_WHAT TO DO:_ From the data underneath, reproduce exactly the stretch that begins at the line with "open Sys2Proof Sys2Proof.Machine" and ends after the line with "theorem pe_out (hk".

── DATASET CONTENT ──

theorem pe_jmp {q : Nat × Bool} {j : Nat} (hq : q ∈ jmpConds d n (d.engine n)) (hj : j < 64) (h : engAt d n (0x1000 + 256 * q.1 + j)) :
    d.peCommand n .jmp = d.setEngine n (if q.2 then { engNext (d.engine n) 1 with pc := j } else engNext (d.engine n) 1) := by
  obtain ⟨hdecode, hrow⟩ := decode_jmp q.1 (jmpConds_lt q hq) j hj
  rw [← hrow, peCommand_plain h hdecode nofun]
  exact peExec_jmp (evout_of_at h) (wait_of_at h) (jmpCond_eq q hq)

theorem pe_loop {c r j v : Nat} (hc : c = 2 ∧ r = peX ∨ c = 4 ∧ r = peY) (hj : j < 64) (h : engAt d n (0x1000 + 256 * c + j))
    (hv : ((d.engine n).rg r + 2 ^ 32 - 1) % 2 ^ 32 = v) : d.peCommand n .jmp = d.setEngine n
      (if v = 0 then engNext ((d.engine n).setRg r v) 1 else { engNext ((d.engine n).setRg r v) 1 with pc := j }) := by
  have hc12 : c < 12 := by omega
  obtain ⟨hdecode, hrow⟩ := decode_jmp c hc12 j hj
  have hread : (atTick (d.engine n)).rg r = (d.engine n).rg r := rfl
  have hcond := jmpCond_loop (d := d) (n := n) hc (atTick (d.engine n))
  rw [hread, hv] at hcond
  have hkeeps : r ≠ peEvout := by
    obtain ⟨_, rfl⟩ | ⟨_, rfl⟩ := hc <;> decide
  have hevout : ((d.engine n).setRg r v).rg peEvout = 0 := (rg_setRg_other _ _ hkeeps).trans (evout_of_at h)
  rw [← hrow, peCommand_plain h hdecode nofun, peExec_jmp hevout (wait_of_at h) hcond]
  by_cases h0 : v = 0
  · rw [if_pos h0, if_neg (by rw [h0]; decide)]
  · rw [if_neg h0, if_pos (bne_iff_ne.mpr h0)]

/-- The end of a WAIT for a tile flag (R224). -/
theorem waitDone_flag {x : Engine} (hevout : x.rg peEvout = 0) :
    (d.setEngine n x).waitDone n 2 k = d.setEngine n x.advance := by
  have hsync : (x.flag peClkdiv 0 && (2 == 0 || 2 == 1 || 2 == 3)) = false := Bool.and_false _
  unfold Device.waitDone
  rw [engine_setEngine_same]
  dsimp only
  rw [hsync, if_neg (by decide), if_neg (by simp), engUpdate_setEngine, engEvent_setEngine]
  · exact hevout
  · decide
  · exact hevout

theorem waitHolds_flag (d : Device) (n k : Nat) (seen : Bool) : d.waitHolds n true 2 k seen = bitOf (d.tileReg (n / 8) 48) k :=
  beq_true _

theorem pe_wait (hk : k < 8) (h : engAt d n (0x2A00 + k)) : d.peCommand n .wait = d.setEngine n
    (if bitOf (d.tileReg (n / 8) 48) k then engNext (d.engine n) 1
     else { engThere (d.engine n) 1 with wait := .cond false (engThere (d.engine n) 1).passed }) := by
  obtain ⟨hdecode, hrow⟩ := decode_waitFlag k hk
  have hholds : (d.setEngine n (atTick (d.engine n))).waitHolds n true 2 k false = bitOf (d.tileReg (n / 8) 48) k := waitHolds_flag ..
  have hevout : (atTick (d.engine n)).pass.rg peEvout = 0 := evout_of_at h
  rw [← hrow, peCommand_plain h hdecode nofun, Device.peExec, hholds, engine_setEngine_same]
  by_cases hflag : bitOf (d.tileReg (n / 8) 48) k = true
  · rw [if_pos (by simp [hflag]), if_pos hflag, setEngine_setEngine, waitDone_flag hevout]
    rfl
  · rw [if_neg (by simp [hflag]), if_neg hflag, setEngine_setEngine]
    rfl

end

end Sys2Proof.Proofs
end

section
/-! PROOF. The pin engines' instructions that move data (R219, R225 to R231), and the word that stops an engine (R232). -/

open Sys2Proof Sys2Proof.Machine Sys2Proof.Claims

namespace Sys2Proof.Proofs

section
variable {d : Device} {n w k : Nat}

/-! ### IN and OUT (R225) -/

/-- An instruction that changes one register and goes on. -/
theorem engStep_setRg {x : Engine} {r v : Nat} (hr : r ≠ peEvout) (hevout : x.rg peEvout = 0) :
    (d.setEngine n (atTick x)).engStep n (fun y => (y.setRg r v).advance) = d.setEngine n (engNext (x.setRg r v) 1) :=
  engStep_advance (f := fun y => y.setRg r v) (setRg_atTick ..) ((rg_setRg_other _ _ hr).trans hevout)

theorem pe_in (hk : k < 32) (h : engAt d n (0x3100 + k)) (hauto : (d.engine n).flag peShift 2 = false) :
    d.peCommand n .shiftIn = d.setEngine n (engNext (((d.engine n).setRg peRsh
      (shiftInto ((d.engine n).flag peShift 0) ((d.engine n).rg peRsh) ((d.engine n).rg peX) (shiftN k))).setFld peScnt 8 6
        (min ((d.engine n).fld peScnt 8 6 + shiftN k) 32)) 1) := by
  obtain ⟨hdecode, hrow⟩ := decode_inX k hk
  have hsource : (d.setEngine n (atTick (d.engine n))).inSource n 1 = (d.engine n).rg peX := by
    rw [Device.inSource, engine_setEngine_same, rg_atTick]
  rw [← hrow, peCommand_plain h hdecode nofun, Device.peExec, Device.peIn]
  dsimp only
  rw [engine_setEngine_same, flag_atTick, hauto, hsource, Bool.false_and, Bool.false_and, if_neg Bool.false_ne_true, if_pos rfl,
    flag_atTick, rg_atTick, setRg_atTick, setFld_atTick, advance_pass_atTick, engUpdate_setEngine, Engine.rfil, fld_atTick]
  exact (rg_setFld_other _ _ _ _ (by decide)).trans ((rg_setRg_other _ _ (by decide)).trans (evout_of_at h))

theorem pe_out (hk : k < 32) (h : engAt d n (0x4200 + k)) (hauto : (d.engine n).flag peShift 3 = false) :
    d.peCommand n .shiftOut = d.setEngine n (engNext ((((d.engine n).setRg peTsh
      (if (d.engine n).flag peShift 1 then (d.engine n).rg peTsh / 2 ^ shiftN k else (d.engine n).rg peTsh * 2 ^ shiftN k % 2 ^ 32)).setFld
        peScnt 0 6 ((d.engine n).fld peScnt 0 6 - shiftN k)).setRg peX
      (if (d.engine n).flag peShift 1 then (d.engine n).rg peTsh % 2 ^ shiftN k else (d.engine n).rg peTsh / 2 ^ (32 - shiftN k))) 1) := by
  obtain ⟨hdecode, hrow⟩ := decode_outX k hk
  rw [← hrow, peCommand_plain h hdecode nofun, Device.peExec, Device.peOut]
  rw [engine_setEngine_same, flag_atTick, hauto, Bool.false_and, if_pos rfl, Device.peShiftOut, engine_setEngine_same, flag_atTick, rg_atTick,
    setRg_atTick, setFld_atTick, engUpdate_setEngine]
  · exact engStep_setRg (by decide)
      ((rg_setFld_other _ _ _ _ (by decide)).trans ((rg_setRg_other _ _ (by decide)).trans (evout_of_at h)))
  · exact (rg_setFld_other _ _ _ _ (by decide)).trans ((rg_setRg_other _ _ (by decide)).trans (evout_of_at h))

/-! ### PUSH and PULL (R226) -/

theorem fifoDepth_atTick (k : Nat) : (d.setEngine n (atTick (d.engine n))).fifoDepth k = d.fifoDepth k := by
  have hshift : (atTick (d.engine n)).rg peShift = (d.engine n).rg peShift := rfl
  exact fifoDepth_setEngine hshift k

theorem evout_pushed {x : Engine} (h : x.rg peEvout = 0) : x.pushed.rg peEvout = 0 :=
  (rg_setFld_other _ _ _ _ (by decide)).trans ((rg_setRg_other _ _ (by decide)).trans h)

theorem pulled_cons {x : Engine} {v : Word} {r : List Word} (htx : x.tx = v :: r) :
    x.pulled = { (x.setRg peTsh v.toNat).setFld peScnt 0 6 x.txlen with tx := r } := by rw [Engine.pulled, htx]

theorem evout_pulled {x : Engine} (h : x.rg peEvout = 0) : x.pulled.rg peEvout = 0 := by
  unfold Engine.pulled
  split
  · exact (rg_setFld_other _ _ _ _ (by decide)).trans ((rg_setRg_other _ _ (by decide)).trans h)
  · exact h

───

_RESULT BELOW:_
open Sys2Proof Sys2Proof.Machine Sys2Proof.Claims

namespace Sys2Proof.Proofs

section
variable {d : Device} {n w k : Nat}

/-! ### IN and OUT (R225) -/

/-- An instruction that changes one register and goes on. -/
theorem engStep_setRg {x : Engine} {r v : Nat} (hr : r ≠ peEvout) (hevout : x.rg peEvout = 0) :
    (d.setEngine n (atTick x)).engStep n (fun y => (y.setRg r v).advance) = d.setEngine n (engNext (x.setRg r v) 1) :=
  engStep_advance (f := fun y => y.setRg r v) (setRg_atTick ..) ((rg_setRg_other _ _ hr).trans hevout)

theorem pe_in (hk : k < 32) (h : engAt d n (0x3100 + k)) (hauto : (d.engine n).flag peShift 2 = false) :
    d.peCommand n .shiftIn = d.setEngine n (engNext (((d.engine n).setRg peRsh
      (shiftInto ((d.engine n).flag peShift 0) ((d.engine n).rg peRsh) ((d.engine n).rg peX) (shiftN k))).setFld peScnt 8 6
        (min ((d.engine n).fld peScnt 8 6 + shiftN k) 32)) 1) := by
  obtain ⟨hdecode, hrow⟩ := decode_inX k hk
  have hsource : (d.setEngine n (atTick (d.engine n))).inSource n 1 = (d.engine n).rg peX := by
    rw [Device.inSource, engine_setEngine_same, rg_atTick]
  rw [← hrow, peCommand_plain h hdecode nofun, Device.peExec, Device.peIn]
  dsimp only
  rw [engine_setEngine_same, flag_atTick, hauto, hsource, Bool.false_and, Bool.false_and, if_neg Bool.false_ne_true, if_pos rfl,
    flag_atTick, rg_atTick, setRg_atTick, setFld_atTick, advance_pass_atTick, engUpdate_setEngine, Engine.rfil, fld_atTick]
  exact (rg_setFld_other _ _ _ _ (by decide)).trans ((rg_setRg_other _ _ (by decide)).trans (evout_of_at h))

theorem pe_out (hk : k < 32) (h : engAt d n (0x4200 + k)) (hauto : (d.engine n).flag peShift 3 = false) :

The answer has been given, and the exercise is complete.